No micromundo, o que reina é a incerteza. O princípio diz que, quanto menor o elemento
que analisamos, maior a incerteza sobre ele. Esta é a chave que explica por que a Teoria
Geral da Relatividade e a mecânica quântica entram em conflito. “A incerteza diz que o
universo não vai se curvar gentilmente, como Einstein achava. Ele vai tremer loucamente. É
uma visão totalmente diferente do espaço daquela que Einstein tinha na sua Teoria da
Relatividade”, ressaltou. E é por isso que a Teoria das Supercordas consegue unificar as
duas ideias, ultrapassando o convencional ao se perguntar: qual a partícula fundamental
que constitui a matéria? O átomo não é o fim da história, até ele pode ser dividido. “A
sequência daquelas bonecas russas, que ficam cada vez menores, não acaba nos elétrons
e nos quarks. Existe, no mínimo, mais um nível de estrutura de um elétron, de um quark ou
de qualquer partícula. É um pequeno filamento de energia que se parece com uma corda, e
que vibra em padrões diferentes. Estas vibrações produzem várias espécies de partículas.
Um padrão de vibração é um quark, outro padrão é um elétron.” Tudo, claro, no campo da
especulação, pois as cordas são tão minúsculas que não temos a capacidade de detectá-
las, mesmo que a teoria, no papel, seja correta.
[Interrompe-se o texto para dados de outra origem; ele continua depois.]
-- ==== Sys2Proof/Tests/Slice0.lean ====
section
/-! SUPPORT. Tests: expected results from the spec's tables and vectors (spec/95_test_vectors.md, cited at
each), the ill-formed terms each check refuses, and for every statement with hypotheses a state and
operands that meet them. -/

namespace Sys2Proof.Tests

open Sys2Proof.Machine Sys2Proof.Rules

/-- Does an outcome give a next state with the property? -/
def next (o : Host.Outcome State Fault Refusal) (p : State → Bool) : Bool :=
  match o with
  | .next t => p t
  | .fault _ => false
  | .refused _ => false

/-- Do the bytes decode to the frame? -/
def decodesTo (e : Except DecodeError Frame) (f : Frame) : Bool :=
  match e with
  | .ok g => g = f
  | .error _ => false

/-- A session just opened. -/
def opened : State := { State.reset with fsm := .ready }

/-- A session with the frame of T-ENC-1 held, the cursor at its first payload bit. -/
def holding : State := { opened with fsm := .decoding, frameIn := packedExampleBytes }

/-- n zero bytes. -/
def zeros (n : Nat) : List Byte := List.replicate n 0

/-! ## Well-formedness -/

theorem test_wf_refuses_lag_below : (Instr.ltsyn 0 39 3277).wf = false := by decide
theorem test_wf_refuses_lag_above : (Instr.ltsyn 0 121 3277).wf = false := by decide
theorem test_wf_refuses_gain : (Instr.ltsyn 0 40 32768).wf = false := by decide
theorem test_wf_refuses_width : (Instr.getBits 8).wf = false := by decide
theorem test_wf_accepts : (Instr.ltsyn 3 120 32767).wf = true ∧ (Instr.getBits 7).wf = true := by decide
theorem test_frame_wf_accepts : packedExample.wf .four .fr = true := by decide +kernel
theorem test_frame_wf_refuses_pad : ({ packedExample with pad := 16 } : Frame).wf .four .fr = false := by
  decide +kernel
theorem test_frame_wf_refuses_larc :
    ({ packedExample with larc := packedExample.larc.set 2 32 } : Frame).wf .four .fr = false := by decide +kernel
/-- One subframe field of T-ENC-1's first record out of its range at a time (R64). -/
def badSubframes : List Subframe :=
  [{ packedExample.sub[0] with lag := 128 }, { packedExample.sub[0] with gain := 4 },
    { packedExample.sub[0] with off := 4 }, { packedExample.sub[0] with maxIdx := 64 },
    { packedExample.sub[0] with x := packedExample.sub[0].x.set 12 8 }]
theorem test_subframe_wf_refuses : (badSubframes.all fun f => !f.wf .fr 0) = true := by decide +kernel
theorem test_params_wf_accepts : paramsCandidate.wf = true := by decide +kernel
theorem test_params_wf_refuses_gain :
    ({ paramsCandidate with ltpGainTab := #v[0, 0, 0, 32768] } : Params).wf = false := by decide +kernel
theorem test_params_wf_refuses_requant :
    ({ paramsCandidate with
        requantTab := { requantCandidate with w3 := #v[0, 1, 2, 3, 4, 5, 7, 6] } } : Params).wf = false := by
  decide +kernel

/-! ## Decoding: words written out from the spec's encoding -/

/-- The 264 bits of T-ENC-1, field by field as the spec groups them: the padding and the eight LAR
indices. -/
def wordHead : List Nat :=
  [1,1,0,1, 1,0,0,0,0,0, 1,0,0,0,0,0, 1,0,1,0,0, 0,1,0,1,1, 1,0,0,0, 0,1,0,1, 0,1,1, 0,1,0]
/-- Subframe 0 of T-ENC-1. -/
def wordSub0 : List Nat :=
  [0,1,0,1,0,0,0, 0,0, 0,0, 0,0,0,0,0,0, 0,0,0, 0,0,1, 0,1,0, 0,1,1, 1,0,0, 1,0,1, 1,1,0, 1,1,1, 0,0,0,
    0,0,1, 0,1,0, 0,1,1, 1,0,0]
/-- Subframe 1 of T-ENC-1. -/
def wordSub1 : List Nat :=
  [1,1,1,1,0,0,0, 1,1, 1,1, 1,1,1,1,1,1, 1,1,1, 1,1,1, 1,1,1, 1,1,1, 1,1,1, 1,1,1, 1,1,1, 1,1,1, 1,1,1,
    1,1,1, 1,1,1, 1,1,1, 1,1,1]
/-- Subframe 2 of T-ENC-1. -/
def wordSub2 : List Nat :=
  [0,0,0,0,0,0,0, 0,1, 0,1, 1,0,0,0,0,0, 1,0,0, 1,0,0, 1,0,0, 1,0,0, 1,0,0, 1,0,0, 1,0,0, 1,0,0, 1,0,0,
    1,0,0, 1,0,0, 1,0,0, 1,0,0]
/-- Subframe 3 of T-ENC-1. -/
def wordSub3 : List Nat :=
  [1,1,1,1,1,1,1, 1,0, 1,0, 0,1,0,0,0,0, 0,0,0, 0,0,0, 0,0,0, 0,0,0, 0,0,0, 0,0,0, 0,0,0, 0,0,0, 0,0,0,
    0,0,0, 0,0,0, 0,0,0, 1,1,1]
/-- The bits of T-ENC-1 cut into bytes, first bit = bit 7 (R71). -/
def wordBytes : List Byte :=
  packBytes ((wordHead ++ wordSub0 ++ wordSub1 ++ wordSub2 ++ wordSub3).map fun b => b == 1)
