/-- The Fabrics Connect fields (R391 to R394). -/
structure ConnectArgs where
  discovery : Bool
  qid : Nat
  qsize : Nat
  ctrlId : Nat
  hostId : Nat
  hostNqn : Bytes
  kato : Nat
deriving DecidableEq, Repr

/-- The commands: the rows of spec/opcode_table.json in the table's order, those with operands first. -/
inductive Instr where
  | stageBoundary (smp : Samples)
  | dieSenseComplete (die : Nat) (dirty erased : List Nat)
  | dieProgramComplete (die : Nat) (failed : List Nat)
  | dieEraseComplete (die : Nat) (failed : List Nat)
  | dirtyRecoveryStep (hub : Nat) (ok : Bool)
  | syncMessage (m : PtpSync) (twoStep : Bool)
  | followUpMessage (m : PtpSync)
  | announceMessage (a : PtpAnnounce)
  | delayRespMessage (domain master seq : Nat) (delay logInterval : Int)
  | yokeForwardJump (smp : Samples)
  | domainSwitch (d : Domain) (toRoot : Bool)
  | pllRelockTryEnd (locked : Bool)
  | matrixInstruction (coach t : Nat) (i : MatInstr) (upto : Option Nat)
  | stationarySwap (coach t : Nat)
  | transposedLoad (coach t : Nat) (l : TileLoad)
  | vectorInstruction (coach : Nat) (i : VecInstr)
  | crossLaneSum (coach src dst : Nat)
  | sequencerIssue (coach : Nat) (pc : Nat) (i : Issue)
  | contextWake (coach ctx : Nat)
  | contextFree (coach ctx : Nat)
  | contextRestart (coach ctx : Nat)
  | carriageSend (src : Nat) (r : CarriageReq)
  | carriageWrite (st : Nat) (c : Bytes)
  | carriageRead (st : Nat) (c : Bytes)
  | carriageReply (st : Nat) (c : Bytes)
  | carriageWriteAck (st : Nat) (c : Bytes)
  | carriageSeat (st : Nat) (c : Bytes)
  | carriageFill (st : Nat) (c : Bytes)
  | carriageAnswer (st : Nat) (c : Bytes)
  | carriageControl (st : Nat) (c : Bytes)
  | carriageSave (st : Nat) (c : Bytes)
  | carriageError (st : Nat) (c : Bytes)
  | dramScrub (pkg : Nat)
  | fabDropFold (st : Nat)
  | drmEccFold (pkg : Nat)
  | roleWrite (team : Nat) (assigned : Bool) (partition : Nat)
  | flaPgmodeService (hub key : Nat)
  | flaPgmodeRecovery (hub key : Nat)
  | flaPgmodeTest (hub key : Nat)
  | recoveryRawProgram (a : CwAddr) (raw : Bytes)
  | drmTestWritePath (pkg key path : Nat)
  | drmTestRawRead (pkg key : Nat) (on : Bool)
  | registerWrite (r : Reg) (unit : Nat) (v : BitVec 32)
  | routeLoad (tag : Tag) (sess handle : Nat) (first : Bool) (offset : Nat) (piece : Bytes)
  | routeLoadExtent (tag : Tag) (sess handle nsid lba blocks : Nat)
  | run (tag : Tag) (sess handle : Nat) (block : Bytes)
  | bind (id : Nat)
  | bindComplete (id : Nat) (e : BindEnd)
  | bindWaitExpiry (id : Nat)
  | passStart (sess : Nat)
  | runComplete (sess : Nat)
  | opMatmul (sess op : Nat)
  | opBmatmul (sess op : Nat)
  | opAdd (sess op : Nat)
  | opSub (sess op : Nat)
  | opMul (sess op : Nat)
  | opDiv (sess op : Nat)
  | opFma (sess op : Nat)
  | opMax (sess op : Nat)
  | opMin (sess op : Nat)
  | opCmp (sess op : Nat)
  | opSelect (sess op : Nat)
  | opUnary (sess op : Nat)
  | opGated (sess op : Nat)
  | opReduce (sess op : Nat)
  | opSoftmax (sess op : Nat)
  | opLayernorm (sess op : Nat)
  | opRmsnorm (sess op : Nat)
  | opAttention (sess op : Nat)
  | opRope (sess op : Nat)
  | opRotate (sess op : Nat)
  | opQuant (sess op : Nat)
  | opDequant (sess op : Nat)
  | opConvert (sess op : Nat)
  | opDist (sess op : Nat)
  | opCodeDist (sess op : Nat)
  | opTopk (sess op : Nat)
  | opGather (sess op : Nat)
  | opPut (sess op : Nat)
  | opFilter (sess op : Nat)
  | opScanRead (sess op : Nat)
  | opNsRead (sess op : Nat)
  | opNsWrite (sess op : Nat)
  | opEmit (sess op : Nat)
  | opAccum (sess op : Nat)
  | stagedWriteEnterBuffer (sess : Nat)
  | timetableResume (sess : Nat)
  | emitResume (sess : Nat)
  | waitLapse (coach ctx : Nat) (m : Miss)
  | openReadLapse (die stage : Nat)
  | scanReread (id word : Nat) (landed : Bool)
  | unitLeavesService (o : Obj)
  | sessionOpen (tag : Tag) (major : Nat) (data : Bytes)
  | sessionOpenReclaim (tag : Tag) (major sess key : Nat)
  | granuleZeroingComplete (sess : Nat)
  | sessionCloseDrain (tag : Tag) (sess : Nat)
  | sessionCloseAbort (tag : Tag) (sess : Nat)
  | sessionFree (sess : Nat)
  | quotaSet (tag : Tag) (sess : Nat) (data : Bytes)
  | quotaSetTeamsReplace (sess : Nat)
  | sliceEnd (part : Nat)
  | switchDeferLimit (part : Nat)
  | partitionSwitch (part : Nat)
  | switchRestoreComplete (part : Nat)
  | reclaimWindowExpiry (sess : Nat)
  | query (tag : Tag) (sess : Nat) (data : Bytes)
  | queryAdmit (id : Nat)
  | peerAnswerFetch (id member : Nat) (r : Option (List PeerList))
  | peerWaitExpiry (id : Nat)
  | answerRecordComplete (tree : Nat)
  | indexBuild (tag : Tag) (sess nsid : Nat) (discard : Bool)
  | buildEnd (nsid : Nat) (b : Built)
  | indexSwitch (tag : Tag) (sess nsid : Nat)
  | generationSwitch (nsid : Nat)
  | generationFree (nsid gen : Nat)
  | codeLayerReload (nsid gen : Nat)
  | peerSet (tag : Tag) (data : Bytes) (replies : List PeerReply)
  | scan (tag : Tag) (sess : Nat) (data : Bytes)
  | scanComplete (id : Nat)
  | fetch (tag : Tag) (sess cls : Nat) (byId keep : Bool) (queryId after len : Nat)
  | write (tag : Tag) (nsid slba nlb prinfo : Nat) (fua : Bool) (data : Bytes)
  | writeLocate (tag : Tag) (nsid slba nlb prinfo : Nat) (sgl : Option Nat) (data : Bytes)
  | read (tag : Tag) (nsid slba nlb prinfo : Nat)
  | readLocator (tag : Tag) (nsid slba nlb prinfo bufLen : Nat) (loc : Bytes) (decodes : Bool)
  | flush (tag : Tag) (nsid : Nat)
  | writeZeroes (tag : Tag) (nsid slba nlb prinfo : Nat)
  | datasetManagement (tag : Tag) (nsid : Nat) (dealloc : Bool) (nr : Nat) (data : Bytes)
  | leafLoadComplete (ns leaf : Nat) (ok : Bool)
  | gcCopy (ns unit : Nat)
  | gcVerify (ns unit : Nat) (ok : Bool)
  | superblockErase (sb : Nat)
  | superblockCloseVerify (sb : Nat) (rewrite lost : List (Nat × Nat))
  | patrolVerify (pb : Nat) (v : Verify) (lost : List (Nat × Nat))
  | journalMark (clean : Bool)
  | mapRebuild (sets : List FoundSet)
  | linkTrain (locked : List Nat)
  | pluggableInsert (watts : Nat)
  | arpRequest (target sender : Nat)
  | neighbourDiscovery (target sender : Nat)
  | icmpEcho (v6 : Bool) (dest sender : Nat) (payload : Bytes)
  | frameDrop (len : Nat)
  | icreq (conn port : Nat) (hdgst ddgst : Bool)
  | tcpPduReceive (conn : Nat) (digestOk : Bool) (len : Nat)
  | rdmaConnectRequest (qp port : Nat)
  | cnpReceived (qp : Nat)
  | connect (tag : Tag) (conn : Nat) (a : ConnectArgs)
  | propertyGet (tag : Tag) (offset : Nat)
  | ccEnableClear (tag : Tag)
  | ccShutdownNotification (tag : Tag) (abrupt : Bool)
  | disconnect (tag : Tag)
  | controllerEnd (ctrl : Nat)
  | keepAlive (tag : Tag)
  | keepAliveExpiry (ctrl : Nat)
  | identify (tag : Tag) (cns nsid : Nat)
  | getLogPage (tag : Tag) (lid nsid offset len : Nat) (rae : Bool)
  | getLogPageEventLog (tag : Tag) (offset len : Nat) (rae : Bool)
  | getLogPageHealth (tag : Tag) (offset len : Nat) (rae : Bool)
  | getLogPageFuses (tag : Tag) (offset len : Nat) (rae : Bool)
  | getLogPageTopology (tag : Tag) (offset len : Nat) (rae : Bool)
  | getLogPageTimetable (tag : Tag) (lsp lsi offset len : Nat) (rae : Bool)
  | getFeatures (tag : Tag) (fid sel : Nat)
  | setFeatures (tag : Tag) (fid : Nat) (sv : Bool) (dw11 : Nat)
  | setFeaturesYoke (tag : Tag) (sv : Bool) (dw11 : BitVec 32)
  | setFeaturesTimeSlice (tag : Tag) (sv : Bool) (dw11 : BitVec 32)
  | setFeaturesDirtyCap (tag : Tag) (sv : Bool) (dw11 : BitVec 32)
  | setFeaturesDeadlinePolicy (tag : Tag) (sv : Bool) (dw11 : BitVec 32)
  | setFeaturesReclaimWindow (tag : Tag) (sv : Bool) (dw11 : BitVec 32)
  | asyncEventRequest (tag : Tag)
  | abort (tag : Tag) (cid : Nat)
  | invalidOpcode (tag : Tag) (admin : Bool) (opcode : Nat)
  | namespaceCreate (tag : Tag) (flbas nsze ncap : Nat) (header : Bytes)
  | namespaceDelete (tag : Tag) (nsid : Nat)
  | namespaceDeleteEffect (nsid : Nat)
  | namespaceDeleteComplete (nsid : Nat)
  | formatNvm (tag : Tag) (nsid lbaf ses pi pil : Nat)
  | formatEffect (nsid : Nat)
  | formatNvmFull (tag : Tag)
  | securitySetPassword (tag : Tag) (data : Bytes)
  | securityLock (tag : Tag) (data : Bytes)
  | securityUnlock (tag : Tag) (data : Bytes)
  | securityReceiveLockState (tag : Tag) (nsid alloc : Nat)
  | securityReceiveSessionKey (tag : Tag) (sess alloc : Nat)
  | spdmGetVersion (tag : Tag)
  | spdmGetCapabilities (tag : Tag)
  | spdmNegotiateAlgorithms (tag : Tag)
  | spdmGetDigests (tag : Tag)
  | spdmGetCertificate (tag : Tag) (slot offset len : Nat)
  | spdmChallenge (tag : Tag) (slot : Nat) (nonce : Bytes)
  | spdmGetMeasurements (tag : Tag) (index : Nat) (nonce : Bytes)
  | fuseRead (fuses : List Nat)
  | dramTraining (failed : List Nat)
  | firmwareImageVerify (signatureOk : Bool)
  | ownerChainCheck (authOk : Bool)
  | flashChannelTraining (failed : List Nat)
  | dieIdentification (failed : List Nat)
  | portLaneTest (failed : List Nat)
  | coachSelfTest (failedCoaches failedRouters failedLinks failedRing : List Nat)
  | bankMeasureComplete (cMeas : Nat)
  | railFault (osfp : Bool)
  | mailboxMessage (sender receiver : Nat) (msg : Bytes)
  | componentRestart (comp cause : Nat)
  | componentRestartComplete (comp : Nat) (keepOk : Bool)
  | mainWatchdogExpiry (coreNo : Nat)
  | fallbackWatchdogExpiry (coreNo : Nat)
  | errorRaise (cls : ErrClass) (o : Obj)
  | errorHandle (ended : Bool)
  | unitRetest (pass : Bool)
  /-- the peer by its namespace and member number -/
  | peerConnectionLoss (sess : Nat) (member : Nat × Nat)
  | rdmaAckTimeout (qp : Nat)
  | ecnMarkedPacket (qp : Nat)
  | pfcPauseFrame (priority : Nat) (pause : Bool)
  | ccEnableSet (tag : Tag)
  | configBusTransfer (write : Bool) (addr len : Nat) (data : Bytes)
  | delayReqSend
  | yokeHoldoverTimeout
  | yokeSyncLossTimeout
  | servoLockTimeout
  | ptpFirstWaitExpiry
  | stampStart
  | rootPllLock
  | rootPllLoss
  | writeCapRelease
  | linkWidthTimeout
  | linkLoss
  | pluggableRemove
  | peerKeepAliveSend
  | bringUpStart
  | configRecordRead
  | dramFill
  | topologyCheck
  | mainFirmwareStart
  | mediaScan
  | mediaWork
  | ready
  | bankMeasure
  | bankChargeTimeout
  | powerLoss
  | overvoltage
  | flushSequenceStart
  | powerOff
  | seatedOpen
  | bankBleedSwitch
  | thermalShutdown
  | holdAssert
  | holdRelease
  | fatalAction
  | drbgReseed
  | standbyRailOff
  | bankChargeComplete
  | holdupEnergyExhausted
deriving DecidableEq, Repr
Então, como seria o universo se estas ideias estiverem certas? Greene respondeu: a
implicação mais surpreendente é que o universo teria que ter mais de três dimensões, além
de “da esquerda para a direita”, “da frente para trás” e “para cima e para baixo”. “Se estas
fossem as únicas dimensões do espaço, a matemática não funcionaria, as equações da
Teoria das Cordas não funcionariam”, enfatizou. Com dez dimensões todos os problemas
matemáticos desapareceram. As dimensões podem ser grandes e fáceis de enxergar ou
podem ser pequeninas e difíceis de ser detectadas. Mas talvez elas tragam a resposta para
uma das perguntas mais profundas da ciência. Nos últimos 100 anos, os cientistas mediram
uma diversidade de características do universo, como a massa do elétron, a massa dos
quarks, a força da gravidade e a força eletromagnética. Uma lista de 20 números medidos,
mas que ninguém sabe por que têm o valor específico que possuem. “Quem determinou
estes números, que têm um valor que permitem que os processos nucleares aconteçam,
que as estrelas brilhem, que os planetas se formem e que a vida exista e se desenvolva?
Ninguém tem esta resposta.”

Isso acaba gerando três reações entre os cientistas e a comunidade acadêmica. A primeira
reação é a de que existem tantos formatos possíveis para as dimensões, pois as cordas
vibram de formas diferentes, que nunca teremos uma previsão definitiva até sabermos qual
o formato definitivo. A segunda diz que a Teoria das Supercordas é estudada há apenas 30
anos, e não se chegou perto de descobrir qual o formato das dimensões adicionais, pois a
probabilidade é gigantesca e quem sabe um dia seja encontrada uma equação matemática
que diga qual é o formato. E isso leva à terceira reação, a mais radical de todas: talvez não
exista um formato correto, pois todas as possibilidades de formatos estão corretas, fazendo
com que existam vários universos, cada um com o formato da sua dimensão. “Talvez
façamos parte de um multiverso, ou seja, de universos múltiplos. O que é compatível com
teorias da cosmologia que sugerem que o bing bang não tenha sido um movimento único,
que tenham existido diversos big bangs, que deram origem a vários universos, cada um com
um formato diferente nas suas dimensões adicionais e que flutuam junto a outros universos.”
E finalizou reconhecendo o grande desafio do seu trabalho: “Se encontrarmos provas, e é
possível que encontremos, e evidências de que existem dimensões adicionais ou outros
universos, que demonstrem que, há milhares de anos, estivemos enganados na nossa
perspectiva da realidade, para mim esta seria a maior conquista da humanidade”.